Start of Block

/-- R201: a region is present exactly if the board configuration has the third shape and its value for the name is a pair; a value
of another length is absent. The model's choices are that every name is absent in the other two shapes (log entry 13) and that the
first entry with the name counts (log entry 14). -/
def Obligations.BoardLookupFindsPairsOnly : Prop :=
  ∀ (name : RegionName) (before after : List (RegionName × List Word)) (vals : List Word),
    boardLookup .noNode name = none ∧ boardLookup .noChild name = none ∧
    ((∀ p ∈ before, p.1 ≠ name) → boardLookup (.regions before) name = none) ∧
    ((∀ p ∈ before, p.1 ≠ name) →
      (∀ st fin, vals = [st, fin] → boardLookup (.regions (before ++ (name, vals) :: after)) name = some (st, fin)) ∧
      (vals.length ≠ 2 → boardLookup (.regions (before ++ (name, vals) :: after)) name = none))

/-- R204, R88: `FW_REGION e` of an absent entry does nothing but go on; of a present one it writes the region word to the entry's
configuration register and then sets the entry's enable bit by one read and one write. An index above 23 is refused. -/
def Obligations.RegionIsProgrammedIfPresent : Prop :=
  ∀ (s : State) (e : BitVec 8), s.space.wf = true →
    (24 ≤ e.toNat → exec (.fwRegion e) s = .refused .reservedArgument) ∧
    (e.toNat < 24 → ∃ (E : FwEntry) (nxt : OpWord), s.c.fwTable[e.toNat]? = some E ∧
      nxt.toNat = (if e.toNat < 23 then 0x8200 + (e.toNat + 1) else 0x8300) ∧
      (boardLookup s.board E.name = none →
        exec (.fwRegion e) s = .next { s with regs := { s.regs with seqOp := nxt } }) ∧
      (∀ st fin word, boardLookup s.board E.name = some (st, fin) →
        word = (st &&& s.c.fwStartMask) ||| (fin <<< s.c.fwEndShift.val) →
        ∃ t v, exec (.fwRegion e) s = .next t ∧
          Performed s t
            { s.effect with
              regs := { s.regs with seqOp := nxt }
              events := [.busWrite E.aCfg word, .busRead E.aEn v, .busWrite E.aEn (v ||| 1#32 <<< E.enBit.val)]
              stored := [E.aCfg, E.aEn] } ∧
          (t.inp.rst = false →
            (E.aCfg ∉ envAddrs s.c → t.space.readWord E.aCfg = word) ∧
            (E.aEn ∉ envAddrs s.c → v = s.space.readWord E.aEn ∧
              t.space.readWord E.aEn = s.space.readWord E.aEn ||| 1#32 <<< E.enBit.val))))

End of Block
Start of Block

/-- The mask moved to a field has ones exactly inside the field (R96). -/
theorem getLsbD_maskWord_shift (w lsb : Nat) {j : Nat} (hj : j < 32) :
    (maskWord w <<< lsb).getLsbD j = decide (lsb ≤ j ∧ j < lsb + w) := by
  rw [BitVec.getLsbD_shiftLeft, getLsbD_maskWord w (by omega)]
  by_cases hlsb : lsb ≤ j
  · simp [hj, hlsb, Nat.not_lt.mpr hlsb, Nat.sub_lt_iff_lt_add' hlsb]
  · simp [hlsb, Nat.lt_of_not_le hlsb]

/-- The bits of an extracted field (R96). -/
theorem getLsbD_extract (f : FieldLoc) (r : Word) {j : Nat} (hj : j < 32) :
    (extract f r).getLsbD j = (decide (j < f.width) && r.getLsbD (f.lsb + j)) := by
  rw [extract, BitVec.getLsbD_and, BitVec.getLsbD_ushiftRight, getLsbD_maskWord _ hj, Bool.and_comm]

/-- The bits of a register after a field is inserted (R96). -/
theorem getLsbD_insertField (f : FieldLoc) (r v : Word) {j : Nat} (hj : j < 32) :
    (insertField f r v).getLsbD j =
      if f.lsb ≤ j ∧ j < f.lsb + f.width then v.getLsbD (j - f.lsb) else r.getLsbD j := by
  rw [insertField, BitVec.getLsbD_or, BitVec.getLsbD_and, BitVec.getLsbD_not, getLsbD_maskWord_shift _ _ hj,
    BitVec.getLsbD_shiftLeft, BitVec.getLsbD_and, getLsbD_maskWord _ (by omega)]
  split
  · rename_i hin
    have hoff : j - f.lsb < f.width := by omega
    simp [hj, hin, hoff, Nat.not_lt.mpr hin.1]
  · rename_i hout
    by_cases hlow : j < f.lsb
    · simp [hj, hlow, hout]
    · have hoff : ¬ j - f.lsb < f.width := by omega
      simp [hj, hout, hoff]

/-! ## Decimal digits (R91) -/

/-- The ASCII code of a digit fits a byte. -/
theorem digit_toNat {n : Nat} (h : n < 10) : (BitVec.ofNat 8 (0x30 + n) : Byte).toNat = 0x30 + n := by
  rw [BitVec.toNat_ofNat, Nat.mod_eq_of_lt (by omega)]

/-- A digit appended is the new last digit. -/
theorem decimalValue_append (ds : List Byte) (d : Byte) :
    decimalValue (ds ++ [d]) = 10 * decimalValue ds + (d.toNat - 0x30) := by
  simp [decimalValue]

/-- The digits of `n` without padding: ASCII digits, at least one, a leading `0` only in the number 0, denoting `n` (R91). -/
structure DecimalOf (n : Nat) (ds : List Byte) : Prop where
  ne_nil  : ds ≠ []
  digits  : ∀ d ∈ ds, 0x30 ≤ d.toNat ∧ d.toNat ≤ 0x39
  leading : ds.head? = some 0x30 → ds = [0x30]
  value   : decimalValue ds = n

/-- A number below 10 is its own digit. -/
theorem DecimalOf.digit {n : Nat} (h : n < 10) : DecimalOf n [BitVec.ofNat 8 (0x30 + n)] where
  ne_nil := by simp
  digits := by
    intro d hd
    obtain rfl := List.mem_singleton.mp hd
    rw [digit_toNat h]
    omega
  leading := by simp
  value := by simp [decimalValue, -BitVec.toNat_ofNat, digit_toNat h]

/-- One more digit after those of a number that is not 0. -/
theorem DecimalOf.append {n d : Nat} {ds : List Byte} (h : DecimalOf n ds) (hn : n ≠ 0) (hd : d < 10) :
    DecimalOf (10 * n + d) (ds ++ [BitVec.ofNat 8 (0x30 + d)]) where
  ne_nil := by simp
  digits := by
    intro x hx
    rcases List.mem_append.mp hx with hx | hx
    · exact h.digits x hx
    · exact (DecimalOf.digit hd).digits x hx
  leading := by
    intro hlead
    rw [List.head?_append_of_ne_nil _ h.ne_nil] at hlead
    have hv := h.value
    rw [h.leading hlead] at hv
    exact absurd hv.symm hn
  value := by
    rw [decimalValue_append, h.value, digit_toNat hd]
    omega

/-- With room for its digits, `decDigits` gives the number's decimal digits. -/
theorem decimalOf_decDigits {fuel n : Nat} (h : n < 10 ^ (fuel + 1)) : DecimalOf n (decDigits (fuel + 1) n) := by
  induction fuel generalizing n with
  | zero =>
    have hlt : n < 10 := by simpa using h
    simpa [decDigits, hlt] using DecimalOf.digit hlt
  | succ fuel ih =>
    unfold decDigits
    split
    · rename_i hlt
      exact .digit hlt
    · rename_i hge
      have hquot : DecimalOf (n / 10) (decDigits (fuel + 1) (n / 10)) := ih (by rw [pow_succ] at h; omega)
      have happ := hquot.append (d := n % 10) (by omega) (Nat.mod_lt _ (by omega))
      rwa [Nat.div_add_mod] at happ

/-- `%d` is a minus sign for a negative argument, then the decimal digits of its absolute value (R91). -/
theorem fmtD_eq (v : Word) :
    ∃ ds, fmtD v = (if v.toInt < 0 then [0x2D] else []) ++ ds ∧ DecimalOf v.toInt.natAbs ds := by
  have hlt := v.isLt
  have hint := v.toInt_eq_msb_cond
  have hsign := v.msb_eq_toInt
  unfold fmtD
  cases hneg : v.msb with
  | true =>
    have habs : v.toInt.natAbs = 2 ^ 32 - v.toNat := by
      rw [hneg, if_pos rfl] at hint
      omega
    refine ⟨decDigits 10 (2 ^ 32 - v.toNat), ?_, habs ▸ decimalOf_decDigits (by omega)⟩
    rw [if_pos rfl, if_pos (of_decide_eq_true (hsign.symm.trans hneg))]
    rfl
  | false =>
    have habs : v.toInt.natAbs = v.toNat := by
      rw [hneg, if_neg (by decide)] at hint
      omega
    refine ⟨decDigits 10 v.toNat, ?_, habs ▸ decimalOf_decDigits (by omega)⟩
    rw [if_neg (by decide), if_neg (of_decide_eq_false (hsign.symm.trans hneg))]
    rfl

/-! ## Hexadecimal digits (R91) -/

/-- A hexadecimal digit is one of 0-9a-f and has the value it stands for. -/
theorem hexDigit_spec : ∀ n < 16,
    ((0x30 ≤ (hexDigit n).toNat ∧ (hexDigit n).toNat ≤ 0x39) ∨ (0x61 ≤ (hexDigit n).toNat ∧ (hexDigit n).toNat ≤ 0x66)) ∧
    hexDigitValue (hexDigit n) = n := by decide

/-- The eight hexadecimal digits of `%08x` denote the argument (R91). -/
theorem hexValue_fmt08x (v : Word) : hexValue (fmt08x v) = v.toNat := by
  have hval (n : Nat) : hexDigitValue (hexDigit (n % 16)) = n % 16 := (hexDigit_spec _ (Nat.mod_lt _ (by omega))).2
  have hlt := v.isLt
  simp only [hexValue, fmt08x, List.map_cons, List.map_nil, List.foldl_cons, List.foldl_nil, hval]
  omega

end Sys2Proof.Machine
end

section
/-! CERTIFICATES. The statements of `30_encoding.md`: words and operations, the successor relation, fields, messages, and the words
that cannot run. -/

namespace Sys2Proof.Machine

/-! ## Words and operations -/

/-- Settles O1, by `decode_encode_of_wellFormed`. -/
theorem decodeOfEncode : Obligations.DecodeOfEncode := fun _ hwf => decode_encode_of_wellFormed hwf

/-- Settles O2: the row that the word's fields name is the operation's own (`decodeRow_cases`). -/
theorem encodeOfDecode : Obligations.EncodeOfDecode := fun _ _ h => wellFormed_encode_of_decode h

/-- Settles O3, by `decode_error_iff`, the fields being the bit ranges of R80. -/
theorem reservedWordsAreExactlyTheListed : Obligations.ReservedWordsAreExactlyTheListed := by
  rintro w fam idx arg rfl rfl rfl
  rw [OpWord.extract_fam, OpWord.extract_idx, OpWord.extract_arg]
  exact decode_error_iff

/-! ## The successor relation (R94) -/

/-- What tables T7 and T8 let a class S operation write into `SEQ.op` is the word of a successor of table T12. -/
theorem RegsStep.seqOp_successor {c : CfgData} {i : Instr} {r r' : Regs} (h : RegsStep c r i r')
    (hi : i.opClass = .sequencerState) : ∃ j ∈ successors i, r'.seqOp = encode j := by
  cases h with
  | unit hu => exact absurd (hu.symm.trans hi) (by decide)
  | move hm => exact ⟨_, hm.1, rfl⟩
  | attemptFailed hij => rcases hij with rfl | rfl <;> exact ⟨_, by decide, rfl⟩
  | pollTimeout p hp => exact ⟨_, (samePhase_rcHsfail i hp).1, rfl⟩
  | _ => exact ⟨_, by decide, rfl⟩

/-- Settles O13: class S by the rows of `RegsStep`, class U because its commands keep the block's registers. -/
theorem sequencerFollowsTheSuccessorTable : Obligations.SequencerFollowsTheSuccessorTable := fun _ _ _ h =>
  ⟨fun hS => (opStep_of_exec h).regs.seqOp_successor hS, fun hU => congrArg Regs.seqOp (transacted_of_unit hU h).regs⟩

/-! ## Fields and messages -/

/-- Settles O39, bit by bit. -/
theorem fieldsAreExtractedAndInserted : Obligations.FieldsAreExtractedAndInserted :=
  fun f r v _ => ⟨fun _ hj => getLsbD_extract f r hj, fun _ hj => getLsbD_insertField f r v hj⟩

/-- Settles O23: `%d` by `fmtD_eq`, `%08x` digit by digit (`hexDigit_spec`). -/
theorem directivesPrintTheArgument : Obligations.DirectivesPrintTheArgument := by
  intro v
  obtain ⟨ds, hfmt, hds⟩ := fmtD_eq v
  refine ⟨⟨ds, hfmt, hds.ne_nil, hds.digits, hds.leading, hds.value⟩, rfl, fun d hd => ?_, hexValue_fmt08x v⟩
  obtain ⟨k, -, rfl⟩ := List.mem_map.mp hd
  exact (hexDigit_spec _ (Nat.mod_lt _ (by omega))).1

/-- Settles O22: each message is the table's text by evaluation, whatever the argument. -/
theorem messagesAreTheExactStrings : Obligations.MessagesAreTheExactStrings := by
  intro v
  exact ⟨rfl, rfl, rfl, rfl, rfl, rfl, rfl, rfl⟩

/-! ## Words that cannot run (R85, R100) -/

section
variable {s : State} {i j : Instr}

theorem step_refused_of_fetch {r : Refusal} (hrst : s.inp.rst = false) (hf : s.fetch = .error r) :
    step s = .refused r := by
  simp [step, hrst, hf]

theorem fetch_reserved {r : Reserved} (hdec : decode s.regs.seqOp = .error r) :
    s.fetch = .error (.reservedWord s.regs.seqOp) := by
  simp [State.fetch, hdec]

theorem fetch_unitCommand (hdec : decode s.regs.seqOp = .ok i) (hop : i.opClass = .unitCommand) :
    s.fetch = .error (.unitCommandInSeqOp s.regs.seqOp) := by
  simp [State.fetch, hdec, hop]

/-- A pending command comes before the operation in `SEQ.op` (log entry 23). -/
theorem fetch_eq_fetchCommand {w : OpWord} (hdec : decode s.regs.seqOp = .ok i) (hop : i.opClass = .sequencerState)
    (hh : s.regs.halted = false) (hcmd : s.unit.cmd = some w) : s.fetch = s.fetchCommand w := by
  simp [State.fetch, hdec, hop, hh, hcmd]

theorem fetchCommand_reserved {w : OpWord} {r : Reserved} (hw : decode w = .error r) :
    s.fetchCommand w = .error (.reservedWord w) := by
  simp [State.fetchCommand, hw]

End of Block
Start of Block

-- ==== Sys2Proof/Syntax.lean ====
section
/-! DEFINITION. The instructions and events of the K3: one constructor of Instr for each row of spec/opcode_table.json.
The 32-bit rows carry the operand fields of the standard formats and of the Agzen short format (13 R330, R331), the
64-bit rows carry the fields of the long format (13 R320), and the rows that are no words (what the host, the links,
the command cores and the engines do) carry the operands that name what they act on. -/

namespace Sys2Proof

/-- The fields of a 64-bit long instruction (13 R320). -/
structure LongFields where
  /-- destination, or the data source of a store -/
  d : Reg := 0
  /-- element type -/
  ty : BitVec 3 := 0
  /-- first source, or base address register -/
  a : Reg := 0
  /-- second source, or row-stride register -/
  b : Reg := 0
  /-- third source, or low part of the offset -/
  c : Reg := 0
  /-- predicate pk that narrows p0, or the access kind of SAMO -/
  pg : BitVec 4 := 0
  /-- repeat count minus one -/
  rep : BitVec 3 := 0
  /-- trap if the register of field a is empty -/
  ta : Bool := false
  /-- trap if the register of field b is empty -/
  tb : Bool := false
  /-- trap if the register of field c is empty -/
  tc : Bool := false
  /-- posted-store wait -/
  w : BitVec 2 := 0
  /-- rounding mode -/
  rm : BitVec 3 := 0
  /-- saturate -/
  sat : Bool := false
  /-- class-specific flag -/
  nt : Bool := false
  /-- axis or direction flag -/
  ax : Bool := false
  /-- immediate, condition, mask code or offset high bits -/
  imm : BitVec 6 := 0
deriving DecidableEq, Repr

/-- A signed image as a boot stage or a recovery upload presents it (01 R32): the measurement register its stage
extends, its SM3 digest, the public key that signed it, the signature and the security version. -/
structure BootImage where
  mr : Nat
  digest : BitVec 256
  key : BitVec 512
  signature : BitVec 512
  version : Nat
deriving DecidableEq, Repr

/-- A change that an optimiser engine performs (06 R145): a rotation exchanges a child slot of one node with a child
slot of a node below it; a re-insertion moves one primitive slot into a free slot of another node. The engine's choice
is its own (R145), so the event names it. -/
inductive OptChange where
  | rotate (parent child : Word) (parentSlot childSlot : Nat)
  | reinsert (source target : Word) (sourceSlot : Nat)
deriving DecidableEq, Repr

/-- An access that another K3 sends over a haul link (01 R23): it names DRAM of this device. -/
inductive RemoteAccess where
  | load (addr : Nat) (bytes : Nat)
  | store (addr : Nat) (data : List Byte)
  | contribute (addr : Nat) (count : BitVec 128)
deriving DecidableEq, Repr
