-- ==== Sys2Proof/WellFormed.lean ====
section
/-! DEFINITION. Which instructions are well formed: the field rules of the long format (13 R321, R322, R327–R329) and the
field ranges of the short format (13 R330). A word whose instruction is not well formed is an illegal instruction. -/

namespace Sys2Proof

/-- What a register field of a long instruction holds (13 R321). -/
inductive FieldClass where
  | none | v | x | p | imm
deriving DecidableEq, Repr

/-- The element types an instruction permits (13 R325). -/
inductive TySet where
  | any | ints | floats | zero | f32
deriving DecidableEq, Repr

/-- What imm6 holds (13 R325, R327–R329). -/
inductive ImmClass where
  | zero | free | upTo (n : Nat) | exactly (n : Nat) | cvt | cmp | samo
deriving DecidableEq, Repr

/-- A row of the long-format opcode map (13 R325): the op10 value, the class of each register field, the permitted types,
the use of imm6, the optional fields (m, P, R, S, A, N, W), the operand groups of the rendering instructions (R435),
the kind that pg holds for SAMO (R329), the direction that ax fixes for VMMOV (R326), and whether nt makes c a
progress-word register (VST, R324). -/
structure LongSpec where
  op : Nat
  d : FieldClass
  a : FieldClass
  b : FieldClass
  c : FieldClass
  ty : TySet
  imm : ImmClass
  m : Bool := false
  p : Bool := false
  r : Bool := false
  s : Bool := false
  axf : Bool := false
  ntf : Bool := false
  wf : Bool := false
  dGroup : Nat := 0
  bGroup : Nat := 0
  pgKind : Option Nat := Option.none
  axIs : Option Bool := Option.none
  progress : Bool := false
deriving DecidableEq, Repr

End of Block

▶ Work to be completed: Print, without alteration, only the lines above between the one holding "theorem hexDigit_spec : ∀" and the one holding "relation (R94) -/", inclusive.

▶ Result of this exercise:
theorem hexDigit_spec : ∀ n < 16,
    ((0x30 ≤ (hexDigit n).toNat ∧ (hexDigit n).toNat ≤ 0x39) ∨ (0x61 ≤ (hexDigit n).toNat ∧ (hexDigit n).toNat ≤ 0x66)) ∧
    hexDigitValue (hexDigit n) = n := by decide

/-- The eight hexadecimal digits of `%08x` denote the argument (R91). -/
theorem hexValue_fmt08x (v : Word) : hexValue (fmt08x v) = v.toNat := by
  have hval (n : Nat) : hexDigitValue (hexDigit (n % 16)) = n % 16 := (hexDigit_spec _ (Nat.mod_lt _ (by omega))).2
  have hlt := v.isLt
  simp only [hexValue, fmt08x, List.map_cons, List.map_nil, List.foldl_cons, List.foldl_nil, hval]
  omega

end Sys2Proof.Machine
end

section
/-! CERTIFICATES. The statements of `30_encoding.md`: words and operations, the successor relation, fields, messages, and the words
that cannot run. -/

namespace Sys2Proof.Machine

/-! ## Words and operations -/

/-- Settles O1, by `decode_encode_of_wellFormed`. -/
theorem decodeOfEncode : Obligations.DecodeOfEncode := fun _ hwf => decode_encode_of_wellFormed hwf

/-- Settles O2: the row that the word's fields name is the operation's own (`decodeRow_cases`). -/
theorem encodeOfDecode : Obligations.EncodeOfDecode := fun _ _ h => wellFormed_encode_of_decode h

/-- Settles O3, by `decode_error_iff`, the fields being the bit ranges of R80. -/
theorem reservedWordsAreExactlyTheListed : Obligations.ReservedWordsAreExactlyTheListed := by
  rintro w fam idx arg rfl rfl rfl
  rw [OpWord.extract_fam, OpWord.extract_idx, OpWord.extract_arg]
  exact decode_error_iff

/-! ## The successor relation (R94) -/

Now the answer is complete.